Advanced Custom Primitives Guide¶
Functions With Additional Arguments¶
One caveat with the make_primitive functions is that the required arguments of function
must be input features. Here we create a function for StringCount
, a primitive which counts the number of occurrences of a string in a Text
input. Since string
is not a feature, it needs to be a keyword argument to string_count
.
In [1]: def string_count(column, string=None):
...: '''Count the number of times the value string occurs'''
...: assert string is not None, "string to count needs to be defined"

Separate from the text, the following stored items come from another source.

-- ==== Sys2Proof/Machine/CompOps.lean ====
section
/-! DEFINITION. Operations on compression jobs (spec/13): archive space, the output of an input block, the end of a job, completion
records, the STREAM messages of archive output, and camera coding (R263, R321). -/

namespace Sys2Proof.Machine

/-! ### Channels -/

/-- Channel `ch`. -/
def State.chan (s : State) (ch : Nat) : CompChan := smGet (fun _ => CompChan.init) s.comp.chans ch

/-- Channel `ch` replaced, with `State`, `QueueDepth` and `CurrentJob`. -/
def State.setChan (s : State) (ch : Nat) (x : CompChan) : State :=
  let s := { s with comp := { s.comp with chans := smSet (fun _ => CompChan.init) s.comp.chans ch x } }
  let s := s.setN (Obj.Channel.state ch) (if x.run.isNone then 0 else if x.stopAt.isSome then 2 else 1)
  (s.setN (Obj.Channel.queueDepth ch) x.queue.length).setN (Obj.Channel.currentJob ch) (match x.run with | some j => (j.id : Int) | none => 0)

/-- A channel is deep: C6 and C7 (R311). -/
def deep (ch : Nat) : Bool := decide (6 ≤ ch)

/-- Archive blocks leave or join the pool. -/
def State.archiveFree (s : State) (n : Int) : State :=
  s.setN Obj.CompressionControl.archiveBlocksFree (s.num Obj.CompressionControl.archiveBlocksFree + n)

/-- Bytes of an archive block. -/
def archiveBlock : Nat := 65536

/-- The bound of R313 for a job of `n` input bytes. -/
def jobBound (n : Nat) : Nat := n + 6 * cdiv n 32768 + 2

/-! ### Messages of archive output (R316, R318, R386) -/

/-- The waiting messages go while the Span stands and their ring has credit; a block returns to the pool when its last message goes. -/
def State.sendArchive (s : State) : State :=
  if s.span.lostF then s
  else
    let msgs := s.comp.out
    let s := { s with comp := { s.comp with out := [] } }
    msgs.foldl (fun (s : State) (m : ArchMsg) =>
      let blocked := s.comp.out.any (fun x => x.ring == m.ring)
      let credit : Nat := (smGet (fun _ => (0 : Nat)) s.span.credit m.ring)
      if m.ring < 64 ∧ (blocked ∨ credit = 0) then { s with comp := { s.comp with out := s.comp.out ++ [m] } }
      else
        let s := if m.ring < 64 then { s with span := { s.span with credit := smSet (fun _ => 0) s.span.credit m.ring (credit - 1) } } else s
        (s.streamField m.ring m.body).archiveFree m.blocks) s

/-- A message of job `j` joins those that wait. -/
def State.queueMsg (s : State) (ch : Nat) (j : Job) (body : Bytes) (blocks : Nat) (part : Option Nat) : State :=
  { s with comp := { s.comp with out := s.comp.out ++ [⟨ch, j.id, j.ring, body, blocks, part⟩] } }

/-- Output bytes of job `j` from offset `off` leave in messages of at most 32,768 bytes; with them `blocks` archive blocks. -/
def State.queueOutput (s : State) (ch : Nat) (j : Job) (off : Nat) (data : Bytes) (blocks : Nat) : State :=
  let n := cdiv data.length 32768
  (List.range n).foldl (fun s i =>
    let o := off + 32768 * i
    s.queueMsg ch j (streamHead 3 ch (if o = 0 then 1 else 0) j.id o 0xFFFFFFFF (s.stamp .field) ++ sub data (32768 * i) 32768)
      (if i + 1 = n then blocks else 0) (some (o / archiveBlock))) s

/-- The completion record of job `j` (R322). -/
def Job.record (j : Job) (ch status stamp : Nat) : Bytes :=
  leBytes 4 j.id ++ leBytes 1 ch ++ leBytes 1 status
    ++ leBytes 1 ((if j.raw then 1 else 0) + (if status = 1 then 0 else 2) + (if j.frame.isSome then 4 else 0) : Nat) ++ leBytes 1 0
    ++ leBytes 8 j.consumed ++ leBytes 8 j.produced ++ leBytes 4 j.blocks ++ leBytes 4 j.stored ++ leBytes 4 (j.start.getD 0)
    ++ leBytes 4 stamp ++ leBytes 4 ((~~~ j.crc).toNat : Int) ++ leBytes 4 j.tag

/-- What follows a coding job's record: the frame's metadata and, for a crop, its rectangle (R322). -/
def Job.trailer (j : Job) : Bytes :=
  match j.frame with
  | none => []
  | some f => j.head ++ (match f.crop with | some l => (l.map (fun (n : Nat) => leBytes 2 n)).flatten | none => [])

/-- A record of job `j` follows its output, and stands in `LastCompletion`. -/
def State.queueRecord (s : State) (ch : Nat) (j : Job) (status : Nat) : State :=
  let stamp := s.stamp .field
  let r := j.record ch status stamp
  let len := if status = 1 then 0xFFFFFFFF else j.produced
  let fl := (if j.produced = 0 then 1 else 0) + (if status = 1 then 0 else 2)
  (s.setB (Obj.Channel.lastCompletion ch) r).queueMsg ch j (streamHead 3 ch fl j.id j.produced len stamp ++ r ++ j.trailer) 0 none

/-! ### The end of a job (R315, R322-R324) -/

/-- A frame that no job and no pipeline needs leaves its ring slot (R250). -/
def freeSlots (l : List Frame) : List Frame := l.filter (fun f => !(f.done && f.jobs == 0))

/-- Camera `c`. -/
def State.cam (s : State) (c : Nat) : Cam := smGet (fun _ => Cam.init) s.cams.cam c
/-- Camera `c` replaced. -/
def State.setCam (s : State) (c : Nat) (x : Cam) : State :=
  { s with cams := { s.cams with cam := smSet (fun _ => Cam.init) s.cams.cam c x } }

/-- `BacklogFrames`: the through-memory frames that wait. -/
def State.showBacklog (s : State) : State :=
  s.setN Obj.CameraSelect.backlogFrames (((List.range 4).flatMap (fun c => (s.cam c).ring.filter (fun f => !f.done))).length : Nat)

/-- A coding job lets go of its frame. -/
def State.releaseFrame (s : State) (j : Job) : State :=
  match j.frame with
  | none => s
  | some f =>
    let c := s.cam f.cam
    s.setCam f.cam { c with ring := freeSlots (c.ring.map (fun x => if x.num = f.num ∧ x.start = f.start ∧ x.jobs ≠ 0 then { x with jobs := x.jobs - 1 } else x)) }

/-- Messages that `p` picks are discarded, and their blocks return to the pool. -/
def State.dropMessages (s : State) (p : ArchMsg → Bool) : State :=
  let n := ((s.comp.out.filter p).map (·.blocks)).sum
  ({ s with comp := { s.comp with out := s.comp.out.filter (fun m => !p m) } }).archiveFree n

/-- Unsent output of a job is discarded, and its blocks return to the pool (R315, R323); its records stand. -/
def State.dropOutput (s : State) (ch id : Nat) : State := s.dropMessages (fun m => m.chan == ch && m.job == id && m.part.isSome)

/-- Job `j` of channel `ch` ends: its allotment and, unless DONE, its unsent output return; its record goes out. -/
def State.endJob (s : State) (ch : Nat) (j : Job) (status : Nat) : State :=
  let left := j.room / archiveBlock + (if j.fill.isEmpty ∨ status = 0 then 0 else 1)
  let s := s.archiveFree left
  let s := if status = 0 then s.queueOutput ch j (j.produced - j.fill.length) j.fill 1 else s.dropOutput ch j.id
  let s := if status = 0 then s.bump (Obj.Channel.jobsDone ch) 64 else s.inc (Obj.Channel.failures ch)
  (((s.releaseFrame j).queueRecord ch j status).sendArchive)

/-- The job that runs on channel `ch` ends; the channel is idle. -/
def State.endRun (s : State) (ch : Nat) (j : Job) (status : Nat) : State :=
  (s.setChan ch { s.chan ch with run := none, stopAt := none }).endJob ch j status

/-! ### The output of an input block (R310, R313-R316) -/

/-- Whole bytes of a bit string, and the bits left over. -/
def packBits (l : List Bool) : Bytes × List Bool :=
  let n := l.length / 8
  ((List.range n).map (fun i => BitVec.ofNat 8 (bitsNat ((l.drop (8 * i)).take 8))), l.drop (8 * n))

/-- The bits of a natural number, least significant first. -/
def natBits (w n : Nat) : List Bool := (List.range w).map (fun i => bit n i)

/-- A stored block after `p` bits of a started byte (R313). -/
def storedBits (p : Nat) (final : Bool) (b : Bytes) : List Bool :=
  [final, false, false] ++ List.replicate ((8 - (p + 3) % 8) % 8) false ++ natBits 16 b.length ++ natBits 16 (65535 - b.length) ++ streamBits b

/-- The block of type `ty` (1 fixed, 2 dynamic) that a channel makes of an input block: BFINAL, BTYPE and what follows (R310, R311). -/
def typedBlock (deep : Bool) (ty level : Nat) (hist data : Bytes) (last : Bool) : List Bool :=
  [last, decide (ty = 1), decide (ty = 2)] ++ Config.deflateBody deep ty level hist data last

/-- The compressed form of an input block (R311): dynamic on a deep channel; on the others fixed, dynamic or the shorter of the two by Mode. -/
def deflated (deep : Bool) (mode level : Nat) (hist data : Bytes) (last : Bool) : List Bool :=
  let f := typedBlock deep 1 level hist data last
  let d := typedBlock deep 2 level hist data last
  if deep ∨ mode = 1 then d
  else if mode = 0 then f
  else if f.length < d.length ∨ (f.length = d.length ∧ Config.openVal 6 [f.length, level] % 2 = 0) then f else d

/-- Bytes are written into the allotment of job `j`: full archive blocks leave at once; what does not fit is answered (R316). -/
def State.writeOut (s : State) (ch : Nat) : Nat → Job → Bytes → State × Job × Bytes
  | 0, j, b => (s, j, b)
  | n + 1, j, b =>
    if b.isEmpty ∨ j.room = 0 then (s, j, b)
    else
      let m := min (min b.length j.room) (archiveBlock - j.fill.length)
      let part := b.take m
      let j := { j with fill := j.fill ++ part, room := j.room - m, produced := j.produced + m, crc := part.foldl crc32Byte j.crc }
      let s := s.bump (Obj.Channel.bytesOut ch) 64 m
      if j.fill.length = archiveBlock then
        let s := s.queueOutput ch j (j.produced - archiveBlock) j.fill 1
        State.writeOut s ch n { j with fill := [] } (b.drop m)
      else State.writeOut s ch n j (b.drop m)

/-- Output of job `j` goes on from bytes `b`, of which the last belong to a block of `held` input bytes: when all fit the block is complete,
else the job stops (R316). `last`: the input ends with this block. -/
def State.emitOut (s : State) (ch : Nat) (j : Job) (b : Bytes) (last : Bool) : State :=
  let (s, j, left) := s.writeOut ch (b.length + 1) j b
  if !left.isEmpty then
    -- the allotment is full; a block that is full has left already
    let j := { j with rest := left }
    let s := s.setChan ch { s.chan ch with run := some j, stopAt := some s.now }
    let s := (s.queueRecord ch j 1).sendArchive
    if j.cancel then s.endRun ch j 5 else s
  else
    let s := s.bump (Obj.Channel.bytesIn ch) 64 j.held
    let j := { j with rest := [], consumed := j.consumed + j.held, held := 0, blocks := j.blocks + 1 }
    if last then s.endRun ch j 0
    else
      let s := (s.setChan ch { s.chan ch with run := some j, stopAt := none }).sendArchive
      if j.cancel then s.endRun ch j 5 else s

/-- An input block of the running job is compressed, verified and written (R310, R313-R316). -/
def State.inputBlock (s : State) (ch : Nat) (j : Job) (data : Bytes) : State :=
  let last := decide (j.len ≤ j.consumed + data.length)
  let j := { j with start := some (j.start.getD (s.stamp .field)), held := data.length }
  let store := storedBits j.bits.length last data
  let comp := if j.len = 0 then streamBits [0x03, 0x00] else deflated (deep ch) j.mode j.level j.hist data last
  let raw := j.len ≠ 0 && decide (store.length ≤ comp.length)
  if !raw && j.len ≠ 0 && !verifyBlock j.hist data last comp then
    ((s.endRun ch j 2).inc Obj.CompressionControl.verifyFailures).ev Ev.compressVerifyFail [] ch
  else
    let all := j.bits ++ (if raw then store else comp)
    let all := if last then all ++ List.replicate ((8 - all.length % 8) % 8) false else all
    let (bytes, bits) := packBits all
    let h := j.hist ++ data
    let j := { j with bits := bits, hist := h.drop (h.length - 32768), raw := j.raw || raw, stored := j.stored + (if raw then 1 else 0) }
    let s := if raw then s.bump (Obj.Channel.storedBlocks ch) 64 else s
    s.emitOut ch j bytes last

/-! ### Starting jobs (R320, R321) -/

/-- A job that has not begun. -/
def newJob (id : Nat) (sess : Option Nat) (ring len room : Nat) : Job :=
  { id := id, sess := sess, region := 5, mode := 2, level := 0, src := 0, len := len, ring := ring, tag := 0, frame := none, head := []
    input := [], room := room, fill := [], bits := [], rest := [], hist := [], held := 0, consumed := 0, produced := 0, sent := 0, blocks := 0
    stored := 0, raw := false, crc := 0xFFFFFFFF#32, start := none, cancel := false }

/-- A frame or crop becomes a coding job on the first free channel of `CodeChannels` (R263, R321); with none, or with too little archive
space, it is skipped. Answers whether a job started. -/
def State.codeJob (s : State) (f : Frame) (crop : Option (List Nat)) (data : Bytes) : State × Bool :=
  let need := cdiv (jobBound data.length) archiveBlock
  let ok := fun (ch : Nat) => bit (dnat f.cfg (Obj.Outputs.codeChannels f.cam)) ch && (s.chan ch).run.isNone && (s.chan ch).queue.isEmpty
  match (List.range 6).find? ok with
  | none => (s.inc (Obj.Outputs.codeSkipped f.cam), false)
  | some ch =>
    if s.num Obj.CompressionControl.archiveBlocksFree < (need : Int) then (s.inc (Obj.Outputs.codeSkipped f.cam), false)
    else
      let x := s.chan ch
      let j := { newJob (2 ^ 31 + x.coded % 2 ^ 31) none 0xFF data.length (need * archiveBlock) with
        frame := some { cam := f.cam, num := f.num, start := f.start, crop := crop }, head := f.head, input := data }
      (((s.archiveFree (-(need : Int))).setChan ch { x with run := some j, coded := x.coded + 1 }), true)

end Sys2Proof.Machine
end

...: counts = [element.lower().count(string) for element in column]
...: return counts
...:
In order to have features defined using the primitive reflect what string is being counted, we define a custom generate_name
function.
In [2]: def string_count_generate_name(self, base_feature_names):
...: return u'STRING_COUNT(%s, "%s")' % (base_feature_names[0], self.kwargs['string'])
...:
Now that we have the function, we create the primitive using the make_trans_primitive
function.
In [3]: StringCount = make_trans_primitive(function=string_count,
...: input_types=[Text],
...: return_type=Numeric,
...: cls_attributes={"generate_name": string_count_generate_name})
...:
Passing in string="test"
as a keyword argument when initializing the StringCount primitive will make “test” the value used for string when string_count
is called to calculate the feature values. Now we use this primitive to define features and calculate the feature values.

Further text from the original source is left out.